Zulip Chat Archive
Stream: new members
Topic: Manipulating finsets
Cayden Codel (Jul 13 2021 at 19:25):
I'm attempting to write what amounts to the same recursive functions on a variety of set-like types. The one I wrote for lists was pretty straightfoward:
def transform_func : list Prop -> Prop
| [] := ff
| (x :: xs) := or x (transform_func xs)
However, I want to write a similar function but on finsets instead, i.e. transform_func : finset Prop -> Prop. The trouble I have is in casing on whether the set is inhabited or not (or, if I claim the set is inhabited, that the set has one versus many elements). I've tried writing cases h with hp, hnp where h is an exlcuded middle hypothesis that states that
or (\exists a, a \in s ) (\neg \exists a, a \in s)
but every time I try to uses cases, the compiler complains about breaking down h into component parts. Is there an easier or more canonical way of casing on the cardinality of sets? Or am I going about this the wrong way? Thanks!
Yakov Pechersky (Jul 13 2021 at 19:29):
What's your #mwe? Have you tried using list.foldr? You should use if h : ... then ... else ... if you're defining a function that cases on things; cases is a tactic.

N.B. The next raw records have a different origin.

/-! ### Late return messages (07 R199) -/

theorem State.matchRet_arrived (s : State) (k : Nat) (msg : W128) (g : Tag) : (s.arrived k msg).matchRet k g = s.matchRet k g := by
  have parts : (s.arrived k msg).parts = s.parts := State.only_arrived s k msg .parts (by decide)
  have part : ∀ n, (s.arrived k msg).part n = s.part n := State.part_of parts
  have egen : ((s.arrived k msg).eport k).egen = (s.eport k).egen := by
    rw [State.eport_arrived, if_pos rfl]
  unfold State.matchRet State.dispIdx
  rw [State.portPart_of parts, egen]
  simp only [part]

/-- A return message that no live dispatch of the port expects, or of a retired port, is late. -/
theorem State.onReturn_late (s : State) (k : Nat) (g : Tag) (msg : W128) (f : State → Nat → Nat → Disp → LPort → Option State)
    (h : (s.eport k).retired = true ∨ s.matchRet k g = none) : ∃ t, done s (s.onReturn k g msg f) = .next t ∧
      (t.eport k).late = satAdd 0xFFFF (s.eport k).late 1 ∧ (t.eport k).held = (s.eport k).held ∧ (∀ q, q ≠ k → t.eport q = s.eport q) ∧
      (∀ q, q ≠ ckey 1 k → t.chan q = s.chan q) ∧ s.only t [.ports, .chans, .cnt] ∧ ((s.eport k).retired = false → t.chans = s.chans) := by
  unfold State.onReturn
  split
  · next hr =>
    obtain ⟨port, chan, only⟩ := State.latePort_retired s k hr
    refine ⟨_, done_of_only only (by rw [only .boot (by decide)]), ?_, ?_, fun q hq => ?_, chan, only, fun e => absurd hr (ne_true_of_eq_false e)⟩
    · rw [port, if_pos rfl]
    · rw [port, if_pos rfl]
    · rw [port, if_neg hq]
  · next hr =>
    have live : (s.eport k).retired = false := eq_false_of_ne_true hr
    have arrived := State.only_arrived s k msg
    have port := State.eport_arrived s k msg
    have late : (match (s.arrived k msg).matchRet k g with
        | none => (s.arrived k msg).latePort k
        | some (n, i, d, l) => (f (s.arrived k msg) n i d l).getD ((s.arrived k msg).latePort k)) = (s.arrived k msg).latePort k := by
      rw [State.matchRet_arrived, h.resolve_left hr]
    have run : ∀ t, done s ((s.arrived k msg).latePort k) = .next t → done s (match (s.arrived k msg).matchRet k g with
        | none => (s.arrived k msg).latePort k
        | some (n, i, d, l) => (f (s.arrived k msg) n i d l).getD ((s.arrived k msg).latePort k)) = .next t := fun t ht => by rw [late, ht]
    obtain ⟨lates, only⟩ := State.latePort_live (s.arrived k msg) k (by rw [port, if_pos rfl]; exact live)
    have all : s.only ((s.arrived k msg).latePort k) [.ports, .cnt] := State.only_trans arrived only
    refine ⟨_, run _ (done_of_only all (by rw [all .boot (by decide)])), ?_, ?_, fun q hq => ?_, fun q _ => State.chan_of (all .chans (by decide)) q,
      all.sub, fun _ => all .chans (by decide)⟩
    · rw [lates, port, if_pos rfl, if_pos rfl]
    · rw [lates, port, if_pos rfl, if_pos rfl]
    · rw [lates, port, port, if_neg hq, if_neg hq]

/-- Settles O31: each message about a port, each write of EPORT_CTRL, and the return messages that no dispatch expects. -/
theorem portMessagesAndControl : Obligations.PortMessagesAndControl := by
  intro k g s
  refine ⟨fun hr hg hp => ⟨State.clearDone_spec s k g hr hg hp, fun he ha units v => State.ident_spec s k g units v hr hg hp he ha⟩,
    fun hr ha units v => State.ident_late s k g units v hr ha, State.forwardLatch_spec s k, fun p v hl ho hk => ⟨fun hv => ?_, fun hv hr => ?_⟩,
    fun h unit index v c hc => ?_⟩
  · obtain ⟨t, ht, port, steps, same, only⟩ := State.eportEnable_spec s p k v hl ho hk hv
    obtain ⟨enable, fwd, asked, -, -, -⟩ := EPort.told_fields (s.eport k) (s.portPgen k) s.latch.engines (bit v 0)
    have self := port k
    rw [if_pos rfl] at self
    refine ⟨t, ht, (congrArg EPort.enable self).trans enable, (congrArg EPort.fwd self).trans fwd, (congrArg EPort.asked self).trans asked,
      fun q hq => ?_, steps, same, only⟩
    rw [port, if_neg hq]
  · obtain ⟨t, ht, reset, idle⟩ := State.eportResetWrite_spec s p k v hl ho hk hv hr
    obtain ⟨enable, -, -, egen, -, clearing⟩ := EPort.told_fields (s.eport k) (s.portPgen k) s.latch.engines (bit v 0)
    have was := reset.egen
    rw [egen] at was
    refine ⟨t, ht, was, reset.held, reset.identified, reset.enable.trans enable, fun he hv0 => ?_, fun hi => ?_, idle⟩
    · have live := reset.live (by simp [he, hv0])
      rwa [egen] at live
    · have dead := reset.dead (by rcases hi with e | e <;> simp [e])
      rwa [clearing] at dead
  · simp only [List.mem_cons, List.not_mem_nil, or_false] at hc
    rcases hc with rfl | rfl | rfl | rfl | rfl <;> exact State.onReturn_late s k g _ _ h

end Sys2Proof.Machine
end


section
/-! SUBMISSION_RETIRE (03 R87, R90 to R92). -/

namespace Sys2Proof.Machine

set_option Elab.async false

/-! ### Writes to a host (11 R317, R321) -/

/-- Where an address leads depends on the translations and the windows alone. -/
theorem State.reach_of {s t : State} (hx : t.xl = s.xl) (ho : t.objs = s.objs) (sp : Space) (a : Nat) : t.reach sp a = s.reach sp a := by
  unfold State.reach State.findX State.decodeAddr
  rw [hx, ho]

/-- One page of a write to a host. -/
def State.writePage (sp : Space) (a : Nat) (data : List (Option Byte)) (s : State) (c : Nat × Nat) : State := match s.reach sp c.1 with
  | some l => (s.sendWrite sp ((data.drop (c.1 - a)).take c.2) l).writeRange l ((data.drop (c.1 - a)).take c.2)
  | none => s

theorem State.hostWriteP_eq (s : State) (sp : Space) (a : Nat) (data : List (Option Byte)) :
    s.hostWriteP sp a data = s.each (pageChunks a data.length) (State.writePage sp a data) := rfl

theorem State.only_writePage (s : State) (sp : Space) (a : Nat) (data : List (Option Byte)) (c : Nat × Nat) :
    s.only (s.writePage sp a data c) [.out, .cnt, .sto] := by
  unfold State.writePage
  split
  · exact State.only_after (State.only_writeRange _ _ _).sub (State.only_sendWrite s _ _ _).sub
  · exact State.only_refl s _

/-- A message that is sent with a write is no interrupt. -/
def Out.isMsix : Out → Bool
  | .msix _ _ => true
  | _ => false

/-- From `s` to `t` messages have been sent, and no interrupt among them. -/
def State.hushed (s t : State) : Prop := ∃ l : List Out, t.out = l ++ s.out ∧ ∀ o ∈ l, o.isMsix = false

theorem State.hushed_of_out {s t : State} (h : t.out = s.out) : s.hushed t := ⟨[], h, fun _ m => absurd m (by simp)⟩

theorem State.hushed_trans {s t u : State} (h : s.hushed t) (g : t.hushed u) : s.hushed u := by
  obtain ⟨l, hl, hm⟩ := h
  obtain ⟨l', hl', hm'⟩ := g
  refine ⟨l' ++ l, by rw [hl', hl, List.append_assoc], fun o ho => ?_⟩
  exact (List.mem_append.mp ho).elim (hm' o) (hm o)

theorem State.hushed_msix {s t : State} (h : s.hushed t) (g v : Nat) (hm : .msix g v ∈ t.out) : .msix g v ∈ s.out := by
  obtain ⟨l, hl, hn⟩ := h
  rw [hl] at hm
  exact (List.mem_append.mp hm).resolve_left fun e => absurd (hn _ e) (by simp [Out.isMsix])

theorem State.hushed_mem {s t : State} (h : s.hushed t) {o : Out} (ho : o ∈ s.out) : o ∈ t.out := by
  obtain ⟨l, hl, -⟩ := h
  rw [hl]
  exact List.mem_append_right _ ho

theorem State.hushed_sendWrite (s : State) (sp : Space) (data : List (Option Byte)) (l : Loc) : s.hushed (s.sendWrite sp data l) := by
  cases l with
  | host p x => exact ⟨[.hostWrite p sp.fk sp.pasid x data], rfl, fun o ho => by rw [List.mem_singleton.mp ho]; rfl⟩
  | peer q dev x => exact ⟨[.deviceWrite (dev % 8) dev x data], rfl, fun o ho => by rw [List.mem_singleton.mp ho]; rfl⟩
  | ws x => exact State.hushed_of_out rfl
  | pkg x => exact State.hushed_of_out rfl
  | refused => exact State.hushed_of_out rfl

theorem State.hushed_writePage (s : State) (sp : Space) (a : Nat) (data : List (Option Byte)) (c : Nat × Nat) : s.hushed (s.writePage sp a data c) := by
  unfold State.writePage
  split
  · exact State.hushed_trans (State.hushed_sendWrite s _ _ _) (State.hushed_of_out (State.only_writeRange _ _ _ .out (by decide)))
  · exact State.hushed_of_out rfl

theorem State.hushed_hostWrite (s : State) (sp : Space) (a : Nat) (data : List Byte) : s.hushed (s.hostWrite sp a data) :=
  State.each_keeps (P := s.hushed) (fun u c h => State.hushed_trans h (State.hushed_writePage u sp a _ c)) _ s (State.hushed_of_out rfl)

/-- The message of a page that leads to a host's memory. -/
theorem State.mem_writePage (s : State) (sp : Space) (a : Nat) (data : List (Option Byte)) (c : Nat × Nat) (p x : Nat)
    (h : s.reach sp c.1 = some (.host p x)) :
    .hostWrite p sp.fk sp.pasid x ((data.drop (c.1 - a)).take c.2) ∈ (s.writePage sp a data c).out := by
  unfold State.writePage
  rw [h]
  dsimp only
  rw [State.only_writeRange _ _ _ .out (by decide)]
  exact List.mem_cons_self

/-- A write to a host sends the message of each page that leads to its memory. -/
theorem State.wroteHost_hostWrite (s : State) (sp : Space) (a : Nat) (data : List Byte) : s.wroteHost (s.hostWrite sp a data) sp a data := by
  intro c hc p x hr
  have hc' : c ∈ pageChunks a (data.map some).length := by rwa [List.length_map]
  refine State.each_ends (I := fun u => u.reach sp c.1 = some (.host p x))
    (P := fun u => .hostWrite p sp.fk sp.pasid x (((data.map some).drop (c.1 - a)).take c.2) ∈ u.out) hc' (fun u b h => ?_)
    (fun u h => State.mem_writePage u sp a _ c p x h) (fun u b h => State.hushed_mem (State.hushed_writePage u sp a _ b) h) s hr
  have only := State.only_writePage u sp a (data.map some) b
  rw [State.reach_of (only .xl (by decide)) (only .objs (by decide))]
  exact h

theorem State.wroteHost_later {w s t : State} {sp : Space} {a : Nat} {data : List Byte} (h : w.wroteHost s sp a data)
    (ht : ∀ o ∈ s.out, o ∈ t.out) : w.wroteHost t sp a data := fun c hc p x hr => ht _ (h c hc p x hr)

Kyle Miller (Jul 13 2021 at 19:49):
@Mario Carneiro once pointed out that for this you can make use of the has_mem instance. He might write it a different way, but this would be equivalent to your definition:
def transform_func' (l : list Prop) : Prop := ∃ p ∈ l, p
def transform_func'' (l : finset Prop) : Prop := ∃ p ∈ l, p
Kyle Miller (Jul 13 2021 at 19:51):
It's probably more useful in this form:
def finset.any {α : Sort*} (s : finset α) (f : α → Prop) := ∃ x ∈ s, f x
You can write stuff like s.any (λ x, x > 2)
Kyle Miller (Jul 13 2021 at 19:53):
(but at this point you might just write the existential directly without making a new definition)
Kyle Miller (Jul 13 2021 at 20:01):
I can't find the previous thread about this, but they too were working on formalizing SAT, which I'm assuming is what you're up to :smile:
Last updated: Dec 20 2023 at 11:08 UTC